*Task statement*:
In the entries that follow, the line with "Machine/CoreOps.lean keep (Laws/Keeps.lean). -/" opens the range and the line with "unfold putVc" closes it; repeat that range exactly, both lines included.

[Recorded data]
──────────

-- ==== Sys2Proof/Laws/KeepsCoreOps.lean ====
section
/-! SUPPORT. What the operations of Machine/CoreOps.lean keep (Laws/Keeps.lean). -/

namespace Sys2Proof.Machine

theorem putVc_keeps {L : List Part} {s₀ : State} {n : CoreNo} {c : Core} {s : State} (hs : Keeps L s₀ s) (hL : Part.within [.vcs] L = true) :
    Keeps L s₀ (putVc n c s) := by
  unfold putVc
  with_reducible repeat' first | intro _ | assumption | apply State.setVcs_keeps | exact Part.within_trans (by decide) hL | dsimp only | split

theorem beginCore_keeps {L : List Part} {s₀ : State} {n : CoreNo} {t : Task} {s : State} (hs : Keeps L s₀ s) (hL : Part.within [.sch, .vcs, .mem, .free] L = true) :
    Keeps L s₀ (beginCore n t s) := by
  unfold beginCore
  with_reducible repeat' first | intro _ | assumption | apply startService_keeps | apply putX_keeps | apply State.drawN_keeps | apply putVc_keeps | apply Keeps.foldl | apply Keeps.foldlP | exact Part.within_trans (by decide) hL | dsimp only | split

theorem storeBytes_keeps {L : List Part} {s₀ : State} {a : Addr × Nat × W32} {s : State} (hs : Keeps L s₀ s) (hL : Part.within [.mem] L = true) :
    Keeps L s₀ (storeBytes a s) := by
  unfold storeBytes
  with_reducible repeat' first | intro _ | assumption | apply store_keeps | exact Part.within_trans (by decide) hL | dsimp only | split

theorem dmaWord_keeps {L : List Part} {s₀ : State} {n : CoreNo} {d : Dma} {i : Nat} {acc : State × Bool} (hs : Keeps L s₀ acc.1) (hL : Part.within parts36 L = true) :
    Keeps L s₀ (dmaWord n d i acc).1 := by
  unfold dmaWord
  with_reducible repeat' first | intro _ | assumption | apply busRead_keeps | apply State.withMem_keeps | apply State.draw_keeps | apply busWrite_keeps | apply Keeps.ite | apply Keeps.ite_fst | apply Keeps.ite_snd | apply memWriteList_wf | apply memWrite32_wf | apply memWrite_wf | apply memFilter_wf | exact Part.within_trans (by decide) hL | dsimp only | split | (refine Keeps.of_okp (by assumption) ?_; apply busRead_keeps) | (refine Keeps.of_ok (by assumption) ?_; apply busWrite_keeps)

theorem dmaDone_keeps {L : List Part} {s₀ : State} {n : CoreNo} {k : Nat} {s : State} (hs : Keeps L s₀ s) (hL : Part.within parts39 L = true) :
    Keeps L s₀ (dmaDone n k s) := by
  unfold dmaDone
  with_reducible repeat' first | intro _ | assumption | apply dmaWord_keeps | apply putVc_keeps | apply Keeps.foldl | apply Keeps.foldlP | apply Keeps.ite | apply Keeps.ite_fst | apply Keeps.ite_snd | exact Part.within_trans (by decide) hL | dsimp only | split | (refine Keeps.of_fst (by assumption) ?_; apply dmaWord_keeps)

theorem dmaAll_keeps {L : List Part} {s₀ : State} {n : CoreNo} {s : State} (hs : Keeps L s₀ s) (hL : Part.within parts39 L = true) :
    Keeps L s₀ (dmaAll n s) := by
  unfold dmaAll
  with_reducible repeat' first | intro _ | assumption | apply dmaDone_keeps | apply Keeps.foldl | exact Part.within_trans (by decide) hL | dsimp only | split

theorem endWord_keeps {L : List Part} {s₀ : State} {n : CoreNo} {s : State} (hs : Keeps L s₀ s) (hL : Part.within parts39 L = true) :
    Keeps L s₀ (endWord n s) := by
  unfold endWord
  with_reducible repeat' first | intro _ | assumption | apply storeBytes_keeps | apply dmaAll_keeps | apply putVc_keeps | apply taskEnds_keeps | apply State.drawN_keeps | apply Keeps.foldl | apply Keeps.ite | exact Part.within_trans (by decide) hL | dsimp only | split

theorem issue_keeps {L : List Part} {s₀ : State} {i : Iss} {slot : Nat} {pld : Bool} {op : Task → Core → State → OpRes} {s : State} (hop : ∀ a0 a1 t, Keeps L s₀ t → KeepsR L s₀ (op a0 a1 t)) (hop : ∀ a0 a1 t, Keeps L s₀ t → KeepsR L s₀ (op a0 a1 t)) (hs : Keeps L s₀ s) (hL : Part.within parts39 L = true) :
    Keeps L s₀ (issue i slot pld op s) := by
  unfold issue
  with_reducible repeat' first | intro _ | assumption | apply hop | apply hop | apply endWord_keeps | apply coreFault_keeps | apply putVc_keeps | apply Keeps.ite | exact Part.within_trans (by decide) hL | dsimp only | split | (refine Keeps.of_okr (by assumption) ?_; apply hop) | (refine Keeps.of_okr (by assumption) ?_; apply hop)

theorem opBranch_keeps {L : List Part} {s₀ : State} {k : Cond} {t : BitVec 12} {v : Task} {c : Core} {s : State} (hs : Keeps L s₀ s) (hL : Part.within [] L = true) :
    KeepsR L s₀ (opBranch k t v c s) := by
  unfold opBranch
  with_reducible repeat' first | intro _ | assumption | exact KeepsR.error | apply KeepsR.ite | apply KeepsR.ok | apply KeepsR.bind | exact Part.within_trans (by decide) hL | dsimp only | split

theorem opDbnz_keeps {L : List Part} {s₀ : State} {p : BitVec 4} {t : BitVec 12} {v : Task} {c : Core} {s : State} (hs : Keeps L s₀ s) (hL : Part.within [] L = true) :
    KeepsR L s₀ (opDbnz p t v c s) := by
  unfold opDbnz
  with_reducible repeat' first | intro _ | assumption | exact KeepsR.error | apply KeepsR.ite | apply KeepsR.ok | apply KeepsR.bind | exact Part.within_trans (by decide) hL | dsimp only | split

──────────

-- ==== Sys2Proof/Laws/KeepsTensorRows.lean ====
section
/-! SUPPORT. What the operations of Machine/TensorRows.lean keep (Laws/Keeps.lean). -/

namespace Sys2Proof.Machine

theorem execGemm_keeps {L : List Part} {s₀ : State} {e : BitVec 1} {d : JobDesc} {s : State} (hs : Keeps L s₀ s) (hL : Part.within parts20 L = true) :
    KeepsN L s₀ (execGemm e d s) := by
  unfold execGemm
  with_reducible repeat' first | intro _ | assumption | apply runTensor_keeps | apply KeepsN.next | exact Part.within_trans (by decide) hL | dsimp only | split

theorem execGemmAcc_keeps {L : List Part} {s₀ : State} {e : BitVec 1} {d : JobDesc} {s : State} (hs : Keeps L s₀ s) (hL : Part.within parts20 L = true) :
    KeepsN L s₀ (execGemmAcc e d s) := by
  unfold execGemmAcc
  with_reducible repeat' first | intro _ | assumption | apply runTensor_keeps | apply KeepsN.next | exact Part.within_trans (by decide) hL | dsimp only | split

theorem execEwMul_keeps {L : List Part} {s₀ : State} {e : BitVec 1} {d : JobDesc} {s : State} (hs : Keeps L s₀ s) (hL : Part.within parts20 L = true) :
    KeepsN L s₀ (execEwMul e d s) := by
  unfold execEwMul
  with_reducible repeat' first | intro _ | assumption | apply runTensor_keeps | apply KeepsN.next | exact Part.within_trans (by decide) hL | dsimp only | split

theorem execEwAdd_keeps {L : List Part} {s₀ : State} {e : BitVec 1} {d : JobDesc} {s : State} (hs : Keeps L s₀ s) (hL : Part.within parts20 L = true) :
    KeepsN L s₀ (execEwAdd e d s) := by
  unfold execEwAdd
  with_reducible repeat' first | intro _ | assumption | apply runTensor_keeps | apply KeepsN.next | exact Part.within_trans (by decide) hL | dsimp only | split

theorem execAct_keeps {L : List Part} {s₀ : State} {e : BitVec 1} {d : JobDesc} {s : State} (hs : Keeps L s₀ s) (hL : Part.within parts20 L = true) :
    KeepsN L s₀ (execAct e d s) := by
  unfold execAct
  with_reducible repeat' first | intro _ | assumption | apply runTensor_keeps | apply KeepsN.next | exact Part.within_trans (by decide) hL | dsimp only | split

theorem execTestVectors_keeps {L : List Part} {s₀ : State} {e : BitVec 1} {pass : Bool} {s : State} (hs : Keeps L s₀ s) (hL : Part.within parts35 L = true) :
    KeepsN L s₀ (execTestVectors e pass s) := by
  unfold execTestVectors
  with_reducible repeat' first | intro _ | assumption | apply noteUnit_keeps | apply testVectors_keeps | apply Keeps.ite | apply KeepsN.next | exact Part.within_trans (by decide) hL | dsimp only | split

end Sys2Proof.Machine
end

──────────

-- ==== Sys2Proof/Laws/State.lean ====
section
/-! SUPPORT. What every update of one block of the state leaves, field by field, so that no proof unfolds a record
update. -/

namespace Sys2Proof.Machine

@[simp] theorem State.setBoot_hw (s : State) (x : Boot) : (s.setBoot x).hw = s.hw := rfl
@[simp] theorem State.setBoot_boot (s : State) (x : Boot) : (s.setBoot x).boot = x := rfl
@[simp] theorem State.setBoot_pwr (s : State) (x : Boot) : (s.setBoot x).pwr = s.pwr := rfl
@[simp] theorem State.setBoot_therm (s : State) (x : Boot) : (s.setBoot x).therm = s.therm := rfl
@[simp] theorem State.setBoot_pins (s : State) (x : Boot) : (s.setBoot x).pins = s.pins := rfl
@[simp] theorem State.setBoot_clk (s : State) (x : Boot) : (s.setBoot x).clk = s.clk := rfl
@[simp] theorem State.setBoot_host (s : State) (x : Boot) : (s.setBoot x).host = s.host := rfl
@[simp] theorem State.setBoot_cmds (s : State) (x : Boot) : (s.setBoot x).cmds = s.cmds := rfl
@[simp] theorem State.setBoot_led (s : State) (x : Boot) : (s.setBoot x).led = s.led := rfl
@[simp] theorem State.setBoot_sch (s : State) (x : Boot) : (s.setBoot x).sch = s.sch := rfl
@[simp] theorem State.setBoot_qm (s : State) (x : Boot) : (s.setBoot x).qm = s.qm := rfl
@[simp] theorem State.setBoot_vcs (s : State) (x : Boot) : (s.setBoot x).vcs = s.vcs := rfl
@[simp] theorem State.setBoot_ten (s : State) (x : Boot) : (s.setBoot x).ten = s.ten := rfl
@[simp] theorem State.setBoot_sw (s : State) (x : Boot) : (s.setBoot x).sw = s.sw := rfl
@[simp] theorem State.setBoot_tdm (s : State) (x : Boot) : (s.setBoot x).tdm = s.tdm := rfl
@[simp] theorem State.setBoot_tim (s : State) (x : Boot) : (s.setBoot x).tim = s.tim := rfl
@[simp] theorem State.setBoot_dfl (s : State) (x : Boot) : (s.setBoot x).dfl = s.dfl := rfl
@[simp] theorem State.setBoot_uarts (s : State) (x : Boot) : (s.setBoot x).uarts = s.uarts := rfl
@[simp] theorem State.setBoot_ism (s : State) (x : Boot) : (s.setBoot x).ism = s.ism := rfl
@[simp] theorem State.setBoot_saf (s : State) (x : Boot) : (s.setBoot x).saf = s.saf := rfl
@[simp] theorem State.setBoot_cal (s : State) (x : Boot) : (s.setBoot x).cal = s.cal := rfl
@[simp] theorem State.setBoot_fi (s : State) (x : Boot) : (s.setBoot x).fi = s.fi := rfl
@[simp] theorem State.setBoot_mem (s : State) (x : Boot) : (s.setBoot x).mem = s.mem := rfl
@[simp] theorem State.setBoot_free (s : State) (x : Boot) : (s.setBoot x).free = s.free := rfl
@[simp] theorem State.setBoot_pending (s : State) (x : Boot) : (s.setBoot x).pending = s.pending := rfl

──────────

*Answer to this exercise*:
/-! SUPPORT. What the operations of Machine/CoreOps.lean keep (Laws/Keeps.lean). -/

namespace Sys2Proof.Machine

theorem putVc_keeps {L : List Part} {s₀ : State} {n : CoreNo} {c : Core} {s : State} (hs : Keeps L s₀ s) (hL : Part.within [.vcs] L = true) :
    Keeps L s₀ (putVc n c s) := by
  unfold putVc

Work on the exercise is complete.